# String wax alternative



## damnnomorenames (Sep 22, 2011)

Is there any possible alternatives to bowstring wax?


----------



## bowhntng4evr (Dec 18, 2009)

Not really. I use some string snot wax. It stays on the string without clumping. It soaks into the strands quickly. It's good stuff. A guy on here sells it.


----------



## peace (May 25, 2006)

Mink oil on Astro Flight.


----------



## DeepFried (May 15, 2009)

Crisco...


----------



## tuneman (Jul 5, 2009)

lol,

i have a more traditional string wax i used on my old dacron strings, your supposed to use bee's wax but i found it tended to set a bit hard and fall off, it was ok in summer but winter it was just to brittle so i melted it all down and added a small amount of some eucalyptus/beeswax leather treatment stuff i use on my boots, just enough to keep it sticky, then i pored it into a cardboard tube so it set into a stick.

sadly i don't use it on my newer bows because i wasn't sure on the effects of eucalyptus on modern strings, i just use simple old bohning stuff


----------



## [email protected] (Dec 11, 2007)

Lip balm.


----------



## D.Short (Aug 5, 2010)

yep'good ole chapstick


----------



## bernardinifan (Dec 12, 2010)

I don't wax my string. When they show wear it's time to change them. Waxing them will only make them look shiny but it does not repair them.


----------



## 1955 (Sep 22, 2009)

Has anyone used Lanolin? I just read that Lanolin is not a fat, but a wax. I've got a bunch of it.


----------



## Guest (Sep 26, 2011)

and how often do you change your stings im sure you will get alot of comments for not waxing your string thats bow maintenance basics anyway wax conditions your strings so they will last longer never heard of anybody not waxing there strings i was after every use not waxing your strings makes them brittle as all get out


----------



## ftw1422 (Mar 17, 2009)

gotta wax your string. It keeps the string viable.


----------



## optimal_max (Oct 26, 2010)

peanut butter


----------



## andy6228 (Mar 12, 2009)

peace said:


> Mink oil on Astro Flight.


On all string or just Astro Flight?


----------



## dtrkyman (Jul 27, 2004)

scorpion venom has a fluid to use.


----------



## lbecker26 (Nov 25, 2011)

mossy oak string wax


----------



## fletched (May 10, 2006)

butt grease.


----------



## bowtechman88 (Feb 26, 2010)

bernardinifan said:


> I don't wax my string. When they show wear it's time to change them.
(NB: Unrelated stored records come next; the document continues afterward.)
/-- Moves ring paths into free hardware places. -/
def refill (now : Nat) (slotB : Bool) : Nat → Stand → Cord → Ctl
  | 0, st, c => .ok (st, c)
  | n + 1, st, c =>
    if c.pending.length < 2 ∧ 0 < c.ringCount then
      let e := readEntry st c (32 + c.ringHead)
      if pathOk st c c.ringHead e then
        refill now slotB n st { c with
          pending := c.pending ++ [⟨BitVec.ofNat 57 e.1, BitVec.ofNat 32 e.2.1, e.2.2, now⟩],
          ringHead := (c.ringHead + 1) % 32, ringCount := c.ringCount - 1 }
      else
        .error (.moved st c { code := .controlCorrupt, val := some (spillVal st c (32 + c.ringHead)) }
          (BitVec.ofNat 57 (e.1 / 4 * 4)) slotB)
    else .ok (st, c)

/-- A path that becomes live now. -/
def livePath (now : Nat) (pc : Pc) (m : Mask) : Path := { pc := pc, mask := m, liveSince := now }

/-- Promotes the head of the queue into a slot. -/
def promoteInto (now : Nat) (b : Bool) (st : Stand) (c : Cord) : Ctl :=
  match c.pending with
  | [] => .ok (st, c)
  | p :: r => refill now b 2 st { c.setSlot b (some (livePath now p.pc p.mask)) with pending := r }

/-- Promotes pending paths into free slots, the older into slot A (R148). -/
def promote (now : Nat) (st : Stand) (c : Cord) : Ctl :=
  match (if c.slotA.isNone then promoteInto now false st c else .ok (st, c)) with
  | .error e => .error e
  | .ok (st, c) => if c.slotB.isNone then promoteInto now true st c else .ok (st, c)

/-- A path takes a free slot, or else the place in the queue that `full` gives it. -/
def takeSlot (now : Nat) (st : Stand) (c : Cord) (pc : Pc) (m : Mask) (full : Nat → Stand → Cord → Pc → Mask → Ctl) : Ctl :=
  if c.slotA.isNone then .ok (st, c.setSlot false (some (livePath now pc m)))
  else if c.slotB.isNone then .ok (st, c.setSlot true (some (livePath now pc m)))
  else full now st c pc m

/-! ### Completion of tokens (R145) -/

/-- Tests affected tokens from the innermost outward: the tokens left, and the path the first completion resumes. -/
def testTokens : List ((Token × Option Nat) × Bool) → List (Token × Option Nat) × Option (Pc × Mask)
  | [] => ([], none)
  | (x, false) :: r => let y := testTokens r; (x :: y.1, y.2)
  | (x, true) :: r =>
    if x.1.w = x.1.m then
      if x.1.m = 0 then testTokens r
      else (r.map Prod.fst, some (if x.1.call then x.1.rpc else x.1.rpc + 4, x.1.m))
    else (x :: r.map Prod.fst, none)

/-- Applies a change to the tokens, each by its place from the newest, completes the ready ones, resumes a merged path, and promotes (R145, R148). -/
def tokenEvent (now : Nat) (st : Stand) (c : Cord) (change : Nat → Token → Option Token) : Ctl :=
  let toks := sourced st c
  let marked := ((List.range toks.length).zip toks).map fun (k, x) =>
    match change k x.1 with
    | none => (x, false)
    | some t => ((t, x.2), true)
  let r := testTokens marked
  match setTokens st c r.1 with
  | .error e => .error e
  | .ok (st, c) =>
    match (match r.2 with | some (pc, m) => takeSlot now st c pc m pendHead | none => .ok (st, c)) with
    | .error e => .error e
    | .ok (st, c) => promote now st c

/-- The innermost token of a mask, by its place from the newest (R144). -/
def innermost (toks : List Token) (m : Mask) : Option (Nat × Token) :=
  ((List.range toks.length).zip toks).find? fun x => decide (x.2.m &&& m ≠ 0)

/-! ### Control instructions -/

/-- Seats what a control event leaves, with the path in the issuing slot, if any, focused. -/
def State.settle (s : State) (st : Stand) (c : Cord) (b : Bool) : State :=
  match c.slot b with
  | some p => s.keep ⟨st, c, p, b⟩
  | none => s.seat (st.modCord c.id fun _ => c)

/-- Entries of its spill area that a cord's tokens and pending paths stand in (R147, R148). -/
def Cord.spillPlaces (c : Cord) : List Nat :=
  List.range c.spilled ++ (List.range c.ringCount).map fun k => 32 + (c.ringHead + k) % 32

/-- An event has read back a damaged entry of its cord's spill area (R374). -/
def State.spillBad (s : State) (st : Stand) (c c' : Cord) : Bool :=
  (c.spillPlaces.filter fun j => !c'.spillPlaces.contains j).any fun j =>
    (spillEntry st c j).any fun o => s.struck st.die (.scratchpad st.sid o) 16

/-- Entries that an event has written are no longer damaged. -/
def State.mendSpill (s : State) (st : Stand) (c c' : Cord) : State :=
  ((c'.spillPlaces.filter fun j => !c.spillPlaces.contains j).filterMap (spillEntry st c)).foldl (fun s o => s.mendSp st o 16) s

/-- Issues a control instruction: its event acts on the stand and the cord, with the path in its slot or out of it. -/
def issueCtl (i : Instr) (s : State) (g : Focus → Ctl) : Host.Outcome State Fault Refusal :=
  issue i s fun f =>
    match g f with
    | .ok (st, c) =>
      if s.spillBad f.stand f.cord c then .trap s { code := .memError }
      else .done ((s.mendSpill f.stand f.cord c).settle st c f.slotB)
    | .error (.own t) => .trap s t
    | .error (.moved st c t pc b) =>
      let v := s.trapVal t
      let c := c.setTrap t v 0 pc
      .done ((s.seat (st.modCord c.id fun _ => c)).endContext st.die st.ctx t.code.num
        (faultEvent 1 st c.id b t v pc))

/-- The path moved to an address, in its slot. -/
def Focus.goto (f : Focus) (pc : Pc) : Ctl := .ok (f.stand, f.cord.setSlot f.slotB (some (f.path.next pc)))

/-- A split (R142): the LFSR steps, and its bit 0 says which side stays in the slot. -/
def split (now : Nat) (f : Focus) (taken fall : Mask) (target : Pc) : Ctl :=
  let l := lfsrStep f.cord.lfsr
  let next := f.path.pc + 4
  let stay := if l.getLsbD 0 then (target, taken) else (next, fall)
  let go := if l.getLsbD 0 then (next, fall) else (target, taken)
  let c := { f.cord with lfsr := l }.setSlot f.slotB (some { f.path.next stay.1 with mask := stay.2 })
  takeSlot now f.stand c go.1 go.2 pendTail

/-- BRC (R155). -/
def execBrc (p : BitVec 3) (neg : Bool) (disp : BitVec 21) (s : State) : Host.Outcome State Fault Refusal :=
  issueCtl (.brc p neg disp) s fun f =>
    let q := if neg then ~~~(f.cord.pred p.toNat) else f.cord.pred p.toNat
    let t := f.path.mask &&& q
    let n := f.path.mask &&& ~~~q
    let target := branchTo f.path.pc disp
    if t ≠ 0 ∧ n ≠ 0 then split s.clock f t n target
    else f.goto (if t ≠ 0 then target else f.path.pc + 4)

/-- JMP (R155). -/
def execJmp (disp : BitVec 21) (s : State) : Host.Outcome State Fault Refusal :=
  issueCtl (.jmp disp) s fun f => f.goto (branchTo f.path.pc disp)

/-- CALL (R155). -/
def execCall (disp : BitVec 21) (s : State) : Host.Outcome State Fault Refusal :=
  issueCtl (.call disp) s fun f =>
    pushToken f.stand (f.cord.setSlot f.slotB (some (f.path.next (branchTo f.path.pc disp))))
      { call := true, rpc := f.path.pc + 4, m := f.path.mask, w := 0 }

/-- RCV (R157). -/
def execRcv (disp : BitVec 21) (s : State) : Host.Outcome State Fault Refusal :=
  issueCtl (.rcv disp) s fun f =>
    pushToken f.stand (f.cord.setSlot f.slotB (some (f.path.next (f.path.pc + 4))))
      { call := false, rpc := branchTo f.path.pc disp, m := f.path.mask, w := 0 }

/-- Target of lane l of an indirect jump: bits 56:32 of the instruction's address and v[l] (R156). -/
def Focus.indirect (f : Focus) (v : VCode) (l : Nat) : Pc :=
  f.path.pc.extractLsb' 32 25 ++ (f.cord.vreg v.toNat).lane l

/-- Lane sets with equal targets, ordered by their lowest lane (R156). -/
def groupsOf (tgt : Nat → Pc) : List Nat → List (Pc × Mask)
  | [] => []
  | l :: r =>
    let gs := groupsOf tgt r
    let same := gs.find? fun g => g.1 = tgt l
    (tgt l, (1 : Mask) <<< l ||| (same.map Prod.snd).getD 0) :: gs.filter fun g => g.1 ≠ tgt l

/-- Places the groups after the first: a free slot, then the pending tail in order (R156). -/
def placeGroups (now : Nat) : List (Pc × Mask) → Stand → Cord → Ctl
  | [], st, c => .ok (st, c)
  | g :: r, st, c =>
    match takeSlot now st c g.1 g.2 pendTail with
    | .error e => .error e
    | .ok (st, c) => placeGroups now r st c

/-- An indirect jump, which pushes a CALL token first when it is a call (R156). -/
def indirectJump (i : Instr) (call : Bool) (v : VCode) (s : State) : Host.Outcome State Fault Refusal :=
  issueCtl i s fun f =>
    let ls := Mask.toLanes f.path.mask
    let tgt := f.indirect v
    match ls.find? fun l => (tgt l).toNat % 4 ≠ 0 with
    | some l => .error (.own { code := .misaligned, val := some ((tgt l).zeroExtend 64) })
    | none =>
      match (if call then pushToken f.stand f.cord { call := true, rpc := f.path.pc + 4, m := f.path.mask, w := 0 }
             else .ok (f.stand, f.cord)) with
      | .error e => .error e
      | .ok (st, c) =>
        let gs := groupsOf tgt ls
        let l := if 1 < gs.length then lfsrStep c.lfsr else c.lfsr
        let gs := if 1 < gs.length ∧ l.getLsbD 0 = false then gs.reverse else gs
        match gs with
        | [] => .ok (st, c.setSlot f.slotB none)
        | g :: r =>
          placeGroups s.clock r st ({ c with lfsr := l }.setSlot f.slotB (some { f.path.next g.1 with mask := g.2 }))

/-- JMPR (R156). -/
def execJmpr (v : VCode) (s : State) : Host.Outcome State Fault Refusal := indirectJump (.jmpr v) false v s
/-- CALLR (R156). -/
def execCallr (v : VCode) (s : State) : Host.Outcome State Fault Refusal := indirectJump (.callr v) true v s

/-- A path waits in its innermost token, which must be of the kind asked and, for a JOIN, name this address (R146). -/
def waitIn (i : Instr) (call : Bool) (s : State) : Host.Outcome State Fault Refusal :=
  issueCtl i s fun f =>
    match innermost (allTokens f.stand f.cord) f.path.mask with
    | none => .error (.own { code := .tokenMismatch })
    | some (k, t) =>
      if t.call = call ∧ (call = true ∨ t.rpc = f.path.pc) then
        tokenEvent s.clock f.stand (f.cord.setSlot f.slotB none)
          fun j x => if j = k then some { x with w := x.w ||| f.path.mask } else none
      else .error (.own { code := .tokenMismatch })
Waxing them will only make them look shiny but it does not repair them.


if you like replacing your string often then go ahead. That's like saying you never rotate your tires, so when the tread on one pair gets bad you replace all 4


----------



## Hardtimes (Mar 22, 2008)

If you want to laugh read this thread.


----------



## Paul S. (Sep 14, 2003)

String Snot...awesome stuff.


----------



## jimb (Feb 17, 2003)

*I don't wax strings*

I usually do a new set a year if I'm shooting often. They come with wax in them.


----------



## Kahkon (Jul 22, 2009)

bernardinifan said:


> I don't wax my string. When they show wear it's time to change them. Waxing them will only make them look shiny but it does not repair them.
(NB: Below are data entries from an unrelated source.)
/-- Accesses each fence orders before it (R188). -/
def fenceBefore : Instr → Access → Bool
  | .fenceX _ m, a => m.getLsbD a.stream.toNat
  | .fenceAcq _, a => a.kind.reads
  | _, _ => true

/-- A fence orders the synchronising steps of its path too, which belong to no stream (R188, R193). -/
def fenceSyncs : Instr → Bool
  | .fenceX _ _ => false
  | _ => true

/-- Scope of a fence. -/
def fenceScope : Instr → Scope
  | .fence x | .fenceX x _ | .fenceAcq x | .fenceRel x => x
  | _ => .die

/-- What a fence makes of something that its path has done: what it now stands before (R188). -/
def fenceTurns (i : Instr) (o : Orders) : Option Orders :=
  match i, o with
  | .fence _, .access .. | .fence _, .step .. | .fenceAcq _, .step .. => some .all
  | .fenceAcq _, .access _ _ _ _ reads _ => if reads then some .all else none
  | .fenceX _ m, .access _ _ _ stream _ _ => if m.getLsbD stream.toNat then some (.streams m) else none
  | _, _ => none

/-- Every load of some threads that comes before a completed fence and that something orders has been performed (R188). -/
def fenceOver : Instr → Orders → Bool
  | .fenceX _ m, .streams k => decide (k &&& ~~~m = 0)
  | .fenceX _ _, _ => false
  | _, _ => true

/-- What a path has done, as a completed fence of some threads leaves it: among the accesses of its scope's threads, later
accesses, from a handle on, are placed behind it (R188, R189). -/
def Seen.fenced (e : Seen) (i : Instr) (sid c : Nat) (m : Mask) (uid : Nat) : List Seen :=
  if e.sid = sid ∧ e.cord = c ∧ e.threads &&& m ≠ 0 then
    let kept : Seen := if e.threads &&& ~~~m = 0 ∧ fenceOver i e.what = true then { e with since := max e.since uid } else e
    match fenceTurns i e.what with
    | none => [kept]
    | some w =>
      let x := e.place.within (fenceScope i)
      let turned : Seen := { e with threads := e.threads &&& m, what := w, place := x, since := max e.since uid }
      if w = .all ∧ x = e.place then
        if e.threads &&& ~~~m = 0 then [turned] else [turned, { e with threads := e.threads &&& ~~~m }]
      else [turned, kept]
  else [e]

/-- Two of them stand before the same accesses. -/
def Seen.alike (e y : Seen) : Bool :=
  decide (e.since = y.since) && decide (e.threads = y.threads) && decide (e.sid = y.sid) && decide (e.cord = y.cord) &&
    decide (e.what = y.what)

/-- What stands before the same accesses is one, at the latest of its places. -/
def mergeSeen (l : List Seen) : List Seen :=
  l.foldr (fun e l =>
    if l.any e.alike then l.map fun y => if e.alike y then { y with place := e.place.join y.place } else y else e :: l) []

/-- The same of those that stand before accesses from a handle on only. -/
def foldSeen (uid : Nat) (l : List Seen) : List Seen :=
  mergeSeen (l.filter fun e => decide (uid ≤ e.since)) ++ l.filter fun e => decide (e.since < uid)

/-- What a fence that acquires stands before. -/
def fenceAcquires : Instr → Option Orders
  | .fence _ | .fenceAcq _ => some .all
  | .fenceX _ m => some (.streams m)
  | _ => none

/-- What a fence orders among the threads of its scope once it has completed (R188, R189). -/
def State.fenced (s : State) (i : Instr) (sid c : Nat) (m : Mask) : State :=
  let known := (fenceAcquires i).toList.map fun w => (⟨sid, c, m, w, s.uid, s.known (fenceScope i) sid c⟩ : Seen)
  { s with seen := foldSeen s.uid ((known.filter fun e => decide (e.place ≠ {})) ++ s.seen.flatMap fun e => e.fenced i sid c m s.uid) }

/-- Parts of the path's accesses that a fence orders before it and that are not performed, and of the stores that come
before it through what the path has acquired. -/
def State.fenceParts (s : State) (i : Instr) (f : Focus) : List (Nat × Access × Part) :=
  openParts s.works f.stand.sid f.cord.id f.path.mask (fenceBefore i) ++
    match i with
    | .fenceAcq _ => []
    | _ => (s.fenced i f.stand.sid f.cord.id f.path.mask).nearParts f.stand.sid f.cord.id f.path.mask

/-- A fence holds its path until what it orders before it is performed at its scope (R188, R201). -/
def fenceWaits (i : Instr) (s : State) (f : Focus) : Bool :=
  ((s.fenceParts i f).any fun y => scopeWaits (fenceScope i) y.2.1) ||
    (fenceSyncs i && s.syncing f.stand.sid f.cord.id f.path.mask)

/-- The stand of a path after a fence: the scratchpad writes that it orders before it are released to the threads of its
scope (R188, R277). -/
def State.fenceReleases (s : State) (i : Instr) (f : Focus) : Stand :=
  let own (u : Unfenced) : Bool := match i with
    | .fence _ | .fenceRel _ => true
    | .fenceX _ m => u.stream.any fun n => m.getLsbD n.toNat
    | _ => false
  match i with
  | .fenceAcq _ => f.stand
  | _ => f.stand.releases f.cord.id f.path.mask own (s.reachedBy f.stand.sid f.cord.id f.path.mask)
      { s.place.within (fenceScope i) with die := 0 }

/-- A fence, once it no longer holds its path: stores that only the threads of its scope see take their places, and the
path's later accesses come behind what it orders (R188, R201). -/
def issueFence (i : Instr) (s : State) : Host.Outcome State Fault Refusal :=
  issue i s fun f =>
    if fenceWaits i s f then .held
    else
      let s' := (s.takePlaces (fenceScope i) (s.fenceParts i f)).fenced i f.stand.sid f.cord.id f.path.mask
      .done ((s'.flushHandles f).keep { f with stand := s'.fenceReleases i f }.advance)

/-- FENCE (R201). -/
def execFence (c : Scope) (s : State) : Host.Outcome State Fault Refusal :=
  issueFence (.fence c) s
/-- FENCE.X (R201). -/
def execFenceX (c : Scope) (m : BitVec 16) (s : State) : Host.Outcome State Fault Refusal :=
  issueFence (.fenceX c m) s
/-- FENCE.ACQ (R201). -/
def execFenceAcq (c : Scope) (s : State) : Host.Outcome State Fault Refusal :=
  issueFence (.fenceAcq c) s
/-- FENCE.REL (R201). -/
def execFenceRel (c : Scope) (s : State) : Host.Outcome State Fault Refusal :=
  issueFence (.fenceRel c) s

/-- A lane of PREF: it may walk, unless all 256 walk slots are held (R174, R202). -/
def State.prefetch (s : State) (f : Focus) (va : Nat) : State :=
  let known := (s.tlbHit f.stand.die f.stand.core f.stand.ctx va).isSome || (s.tlbShared f.stand.die f.stand.ctx va).isSome
  if !known && decide (256 ≤ (s.die f.stand.die).walks.length) then s
  else (s.lookup f.stand.die f.stand.core f.stand.ctx va).1

/-- PREF: its lanes may walk, and nothing else shows (R202). -/
def execPref (toL2 : Bool) (r : SCode) (v : VCode) (s : State) : Host.Outcome State Fault Refusal :=
  issue (.pref toL2 r v) s fun f =>
    let near := (f.laneAddrs r v).filter fun x => decide (x.2 < 2 ^ 57)
    .done ((near.foldl (fun s x => s.prefetch f x.2) s).keep f.advance)

end Sys2Proof.Machine
end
This is not true, every time you shoot your bow the strands in your sting move causing friction. Friction causes heat, which in turn deteriorates your your string faster. You could probably get an extra year out of your stings if you waxed them. Wax also helps keep water out of your strings. If you have ever hunted in the rain , you must know what a water logged string will do to your shot. The wax I use, string snot, has weatherlock technology in it as well.


----------



## ConflictDiamond (Jul 30, 2009)

Wax is one of the cheapest archery "accessories" you can buy.....why would you consider an alternate? Maybe 30 miles in the backcountry on an elk hunt, but otherwise.......

G


----------



## 5jjt (Sep 19, 2010)

poop...


----------



## Rgarbarino (Apr 15, 2008)

Paul S. said:


> String Snot...awesome stuff.


Yep, string snot, it's all I use.


----------